SPECIALITY RESTAURANTS LIMITED

(Our Company was incorporated as Speciality Restaurants Private Limited on December 1, 1999 as a private limited company under the Companies Act, 1956. The name of our Company was changed to Mainland Restaurants Private Limited on May 7, 2003 and a fresh certificate of incorporation dated May 8, 2003 was issued by the Registrar of Companies, West Bengal. Subsequently the name of our Company was changed again to Speciality Restaurants Private Limited and a fresh certificate of incorporation dated January 1, 2004 was issued. Consequent upon the conversion of our Company to a public limited company, the name of our Company was changed to Speciality Restaurants Limited and a fresh certificate of incorporation dated February 10, 2011 was issued by the Registrar of Companies, West Bengal.
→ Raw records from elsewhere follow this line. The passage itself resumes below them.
@[simp] theorem State.setTim_mem (x : Tim) : (s.setTim x).mem = s.mem := rfl
@[simp] theorem State.setTim_ev (x : Tim) : (s.setTim x).ev = s.ev := rfl
@[simp] theorem State.setTim_sess (x : Tim) : (s.setTim x).sess = s.sess := rfl
@[simp] theorem State.setTim_pmu (x : Tim) : (s.setTim x).pmu = s.pmu := rfl
@[simp] theorem State.setTim_clk (x : Tim) : (s.setTim x).clk = s.clk := rfl
@[simp] theorem State.setTim_ptp (x : Tim) : (s.setTim x).ptp = s.ptp := rfl
@[simp] theorem State.setTim_ptpFrac (x : Tim) : (s.setTim x).ptpFrac = s.ptpFrac := rfl
@[simp] theorem State.setTim_freeCount (x : Tim) : (s.setTim x).freeCount = s.freeCount := rfl
@[simp] theorem State.setTim_islands (x : Tim) : (s.setTim x).islands = s.islands := rfl
@[simp] theorem State.setTim_wrapped (x : Tim) : (s.setTim x).wrapped = s.wrapped := rfl
@[simp] theorem State.setTim_rst (x : Tim) : (s.setTim x).rst = s.rst := rfl
@[simp] theorem State.setTim_cmd (x : Tim) : (s.setTim x).cmd = s.cmd := rfl
@[simp] theorem State.setTim_bpm (x : Tim) : (s.setTim x).bpm = s.bpm := rfl
@[simp] theorem State.setTim_lanes (x : Tim) : (s.setTim x).lanes = s.lanes := rfl
@[simp] theorem State.setTim_framing (x : Tim) : (s.setTim x).framing = s.framing := rfl
@[simp] theorem State.setTim_pool (x : Tim) : (s.setTim x).pool = s.pool := rfl
@[simp] theorem State.setTim_encoders (x : Tim) : (s.setTim x).encoders = s.encoders := rfl
@[simp] theorem State.setTim_act (x : Tim) : (s.setTim x).act = s.act := rfl
@[simp] theorem State.setTim_terms (x : Tim) : (s.setTim x).terms = s.terms := rfl
@[simp] theorem State.setTim_grt (x : Tim) : (s.setTim x).grt = s.grt := rfl
@[simp] theorem State.setTim_clusters (x : Tim) : (s.setTim x).clusters = s.clusters := rfl
@[simp] theorem State.setTim_threads (x : Tim) : (s.setTim x).threads = s.threads := rfl
@[simp] theorem State.setTim_queues (x : Tim) : (s.setTim x).queues = s.queues := rfl
@[simp] theorem State.setTim_crl (x : Tim) : (s.setTim x).crl = s.crl := rfl
@[simp] theorem State.setTim_ohp (x : Tim) : (s.setTim x).ohp = s.ohp := rfl
@[simp] theorem State.setTim_cipher (x : Tim) : (s.setTim x).cipher = s.cipher := rfl
@[simp] theorem State.setTim_upSdus (x : Tim) : (s.setTim x).upSdus = s.upSdus := rfl
@[simp] theorem State.setTim_txts (x : Tim) : (s.setTim x).txts = s.txts := rfl
@[simp] theorem State.setTim_cls (x : Tim) : (s.setTim x).cls = s.cls := rfl
@[simp] theorem State.setTim_lpm (x : Tim) : (s.setTim x).lpm = s.lpm := rfl
@[simp] theorem State.setTim_merge (x : Tim) : (s.setTim x).merge = s.merge := rfl
@[simp] theorem State.setTim_ports (x : Tim) : (s.setTim x).ports = s.ports := rfl
@[simp] theorem State.setTim_pair (x : Tim) : (s.setTim x).pair = s.pair := rfl
@[simp] theorem State.setTim_sys (x : Tim) : (s.setTim x).sys = s.sys := rfl
@[simp] theorem State.setTim_nvm (x : Tim) : (s.setTim x).nvm = s.nvm := rfl
@[simp] theorem State.setTim_pending (x : Tim) : (s.setTim x).pending = s.pending := rfl
@[simp] theorem State.setTim_get (x : Tim) (key : Key) : (s.setTim x).get key = s.get key := rfl
@[simp] theorem rdx_setTim (x : Tim) (f : Fld) (j y : Nat) : rdx f j y (s.setTim x) = rdx f j y s := rfl
@[simp] theorem rd_setTim (x : Tim) (f : Fld) (j : Nat) : rd f j (s.setTim x) = rd f j s := rfl
@[simp] theorem State.setTim_up (x : Tim) (j : Nat) : (s.setTim x).up j = s.up j := rfl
For further details see the section "History and Certain Corporate Matters" on page 138 of the Prospectus.)
Registered Office: Uniworth House, 3A, Gurusaday Road, Kolkata 700 019; Tel: (91 33) 2283 7964; Fax: (91 33) 2280 9282. Corporate Office: B/25,4th Floor, Morya Landmark I, Veera Industrial Estate, Of New Link Road, Andheri (West), Mumbai 400 053. Contact Person: V. S. Satyamoorthy, Company Secretary and Compliance Officer Tel: (9122) 33416700; Fax: (9122) 33416878. Website: www.speciality.co.in; Email: investor@speciality.co.in

PROMOTERS OF OUR COMPANY: ANJAN CHATTERJEE AND SUCHHANDA CHATTERJEE

BASIS OF ALLOTMENT

PUBLIC ISSUE OF 11,739,415 EQUITY SHARES OF FACE VALUE RS. 10 EACH OF SPECIALITY RESTAURANTS LIMITED ("OUR COMPANY" OR THE "ISSUER") FOR CASH AT A PRICE OF RS. 150 PER EQUITY SHARE (INCLUDING A SHARE PREMIUM OF RS. 140 PER EQUITY SHARE) AGGREGATING TO RS. 1,760.91 MILLION (THE "ISSUE"). THE ISSUE WILL CONSTITUTE 25.00% OF THE POST-ISSUE PAID-UP EQUITY SHARE CAPITAL OF OUR COMPANY.
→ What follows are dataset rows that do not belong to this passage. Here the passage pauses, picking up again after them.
@[simp] theorem wrx_sess (f : Fld) (i x v : Nat) (s : State) : (wrx f i x v s).sess = s.sess := (ev_wrx f i x v s).keeps .sess rfl
@[simp] theorem wrx_pmu (f : Fld) (i x v : Nat) (s : State) : (wrx f i x v s).pmu = s.pmu := (ev_wrx f i x v s).keeps .pmu rfl
@[simp] theorem wrx_clk (f : Fld) (i x v : Nat) (s : State) : (wrx f i x v s).clk = s.clk := (ev_wrx f i x v s).keeps .clk rfl
@[simp] theorem wrx_ptp (f : Fld) (i x v : Nat) (s : State) : (wrx f i x v s).ptp = s.ptp := (ev_wrx f i x v s).keeps .ptp rfl
@[simp] theorem wrx_ptpFrac (f : Fld) (i x v : Nat) (s : State) : (wrx f i x v s).ptpFrac = s.ptpFrac := (ev_wrx f i x v s).keeps .ptpFrac rfl
@[simp] theorem wrx_freeCount (f : Fld) (i x v : Nat) (s : State) : (wrx f i x v s).freeCount = s.freeCount := (ev_wrx f i x v s).keeps .freeCount rfl
@[simp] theorem wrx_islands (f : Fld) (i x v : Nat) (s : State) : (wrx f i x v s).islands = s.islands := (ev_wrx f i x v s).keeps .islands rfl
@[simp] theorem wrx_wrapped (f : Fld) (i x v : Nat) (s : State) : (wrx f i x v s).wrapped = s.wrapped := (ev_wrx f i x v s).keeps .wrapped rfl
@[simp] theorem wrx_rst (f : Fld) (i x v : Nat) (s : State) : (wrx f i x v s).rst = s.rst := (ev_wrx f i x v s).keeps .rst rfl
@[simp] theorem wrx_cmd (f : Fld) (i x v : Nat) (s : State) : (wrx f i x v s).cmd = s.cmd := (ev_wrx f i x v s).keeps .cmd rfl
@[simp] theorem wrx_bpm (f : Fld) (i x v : Nat) (s : State) : (wrx f i x v s).bpm = s.bpm := (ev_wrx f i x v s).keeps .bpm rfl
@[simp] theorem wrx_lanes (f : Fld) (i x v : Nat) (s : State) : (wrx f i x v s).lanes = s.lanes := (ev_wrx f i x v s).keeps .lanes rfl
@[simp] theorem wrx_framing (f : Fld) (i x v : Nat) (s : State) : (wrx f i x v s).framing = s.framing := (ev_wrx f i x v s).keeps .framing rfl
@[simp] theorem wrx_pool (f : Fld) (i x v : Nat) (s : State) : (wrx f i x v s).pool = s.pool := (ev_wrx f i x v s).keeps .pool rfl
@[simp] theorem wrx_encoders (f : Fld) (i x v : Nat) (s : State) : (wrx f i x v s).encoders = s.encoders := (ev_wrx f i x v s).keeps .encoders rfl
@[simp] theorem wrx_act (f : Fld) (i x v : Nat) (s : State) : (wrx f i x v s).act = s.act := (ev_wrx f i x v s).keeps .act rfl
@[simp] theorem wrx_terms (f : Fld) (i x v : Nat) (s : State) : (wrx f i x v s).terms = s.terms := (ev_wrx f i x v s).keeps .terms rfl
@[simp] theorem wrx_grt (f : Fld) (i x v : Nat) (s : State) : (wrx f i x v s).grt = s.grt := (ev_wrx f i x v s).keeps .grt rfl
@[simp] theorem wrx_clusters (f : Fld) (i x v : Nat) (s : State) : (wrx f i x v s).clusters = s.clusters := (ev_wrx f i x v s).keeps .clusters rfl
@[simp] theorem wrx_threads (f : Fld) (i x v : Nat) (s : State) : (wrx f i x v s).threads = s.threads := (ev_wrx f i x v s).keeps .threads rfl
@[simp] theorem wrx_queues (f : Fld) (i x v : Nat) (s : State) : (wrx f i x v s).queues = s.queues := (ev_wrx f i x v s).keeps .queues rfl
@[simp] theorem wrx_crl (f : Fld) (i x v : Nat) (s : State) : (wrx f i x v s).crl = s.crl := (ev_wrx f i x v s).keeps .crl rfl
@[simp] theorem wrx_ohp (f : Fld) (i x v : Nat) (s : State) : (wrx f i x v s).ohp = s.ohp := (ev_wrx f i x v s).keeps .ohp rfl
@[simp] theorem wrx_cipher (f : Fld) (i x v : Nat) (s : State) : (wrx f i x v s).cipher = s.cipher := (ev_wrx f i x v s).keeps .cipher rfl
@[simp] theorem wrx_upSdus (f : Fld) (i x v : Nat) (s : State) : (wrx f i x v s).upSdus = s.upSdus := (ev_wrx f i x v s).keeps .upSdus rfl
@[simp] theorem wrx_txts (f : Fld) (i x v : Nat) (s : State) : (wrx f i x v s).txts = s.txts := (ev_wrx f i x v s).keeps .txts rfl
@[simp] theorem wrx_tim (f : Fld) (i x v : Nat) (s : State) : (wrx f i x v s).tim = s.tim := (ev_wrx f i x v s).keeps .tim rfl
@[simp] theorem wrx_cls (f : Fld) (i x v : Nat) (s : State) : (wrx f i x v s).cls = s.cls := (ev_wrx f i x v s).keeps .cls rfl
@[simp] theorem wrx_lpm (f : Fld) (i x v : Nat) (s : State) : (wrx f i x v s).lpm = s.lpm := (ev_wrx f i x v s).keeps .lpm rfl
@[simp] theorem wrx_merge (f : Fld) (i x v : Nat) (s : State) : (wrx f i x v s).merge = s.merge := (ev_wrx f i x v s).keeps .merge rfl
@[simp] theorem wrx_ports (f : Fld) (i x v : Nat) (s : State) : (wrx f i x v s).ports = s.ports := (ev_wrx f i x v s).keeps .ports rfl
@[simp] theorem wrx_pair (f : Fld) (i x v : Nat) (s : State) : (wrx f i x v s).pair = s.pair := (ev_wrx f i x v s).keeps .pair rfl
@[simp] theorem wrx_sys (f : Fld) (i x v : Nat) (s : State) : (wrx f i x v s).sys = s.sys := (ev_wrx f i x v s).keeps .sys rfl
@[simp] theorem wrx_nvm (f : Fld) (i x v : Nat) (s : State) : (wrx f i x v s).nvm = s.nvm := (ev_wrx f i x v s).keeps .nvm rfl
@[simp] theorem wrx_pending (f : Fld) (i x v : Nat) (s : State) : (wrx f i x v s).pending = s.pending := (ev_wrx f i x v s).keeps .pending rfl
@[simp] theorem wrx_lane (f : Fld) (i x v : Nat) (s : State) (q : Nat) : (wrx f i x v s).lane q = s.lane q := by simp [State.lane]
@[simp] theorem wrx_fram (f : Fld) (i x v : Nat) (s : State) (q : Nat) : (wrx f i x v s).fram q = s.fram q := by simp [State.fram]
@[simp] theorem wrx_session (f : Fld) (i x v : Nat) (s : State) (q : Nat) : (wrx f i x v s).session q = s.session q := by simp [State.session]
@[simp] theorem wrx_grant (f : Fld) (i x v : Nat) (s : State) (q : Nat) : (wrx f i x v s).grant q = s.grant q := by simp [State.grant]
@[simp] theorem wrx_actOf (f : Fld) (i x v : Nat) (s : State) (q : Nat) : (wrx f i x v s).actOf q = s.actOf q := by simp [State.actOf]
@[simp] theorem wrx_term (f : Fld) (i x v : Nat) (s : State) (q r : Nat) : (wrx f i x v s).term q r = s.term q r := by simp [State.term]
@[simp] theorem wrx_cluster (f : Fld) (i x v : Nat) (s : State) (q : Nat) : (wrx f i x v s).cluster q = s.cluster q := by simp [State.cluster]
@[simp] theorem wrx_thread (f : Fld) (i x v : Nat) (s : State) (q r : Nat) : (wrx f i x v s).thread q r = s.thread q r := by simp [State.thread]
@[simp] theorem wrx_node (f : Fld) (i x v : Nat) (s : State) (q : Node) : (wrx f i x v s).node q = s.node q := by simp [State.node]
@[simp] theorem wrx_tmdTree (f : Fld) (i x v : Nat) (s : State) (q : Nat) : (wrx f i x v s).tmdTree q = s.tmdTree q := by simp [State.tmdTree]
@[simp] theorem wrx_tmuPort (f : Fld) (i x v : Nat) (s : State) (q : Nat) : (wrx f i x v s).tmuPort q = s.tmuPort q := by simp [State.tmuPort]
@[simp] theorem wrx_cph (f : Fld) (i x v : Nat) (s : State) (q : Nat) : (wrx f i x v s).cph q = s.cph q := by simp [State.cph]
@[simp] theorem wrx_crLane (f : Fld) (i x v : Nat) (s : State) (q : LaneId) : (wrx f i x v s).crLane q = s.crLane q := by simp [State.crLane]
@[simp] theorem wrx_pipe (f : Fld) (i x v : Nat) (s : State) (q : Nat) : (wrx f i x v s).pipe q = s.pipe q := by simp [State.pipe]
@[simp] theorem wrx_netPort (f : Fld) (i x v : Nat) (s : State) (q : Nat) : (wrx f i x v s).netPort q = s.netPort q := by simp [State.netPort]
@[simp] theorem wrx_island (f : Fld) (i x v : Nat) (s : State) (q : Nat) : (wrx f i x v s).island q = s.island q := by simp [State.island]
@[simp] theorem wrx_up (f : Fld) (i x v : Nat) (s : State) (q : Nat) : (wrx f i x v s).up q = s.up q := by simp [State.up]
BID/ISSUE OPENED ON MAY 16, 2012* AND CLOSED ON MAY 18, 2012.

* The Anchor Investor Bid/Issue Period was one working day prior to the Bid/Issue Opening Date.

THE FACE VALUE OF THE EQUITY SHARES IS RS. 10 EACH. THE ISSUE PRICE IS RS. 150 PER EQUITY SHARE AND IS 15 TIMES THE FACE VALUE OF THE EQUITY SHARE.

The Equity Shares are proposed to be listed on the BSE Limited ("BSE") and the National Stock Exchange of India Limited ("NSE") and the trading will commence on or around May 31, 2012.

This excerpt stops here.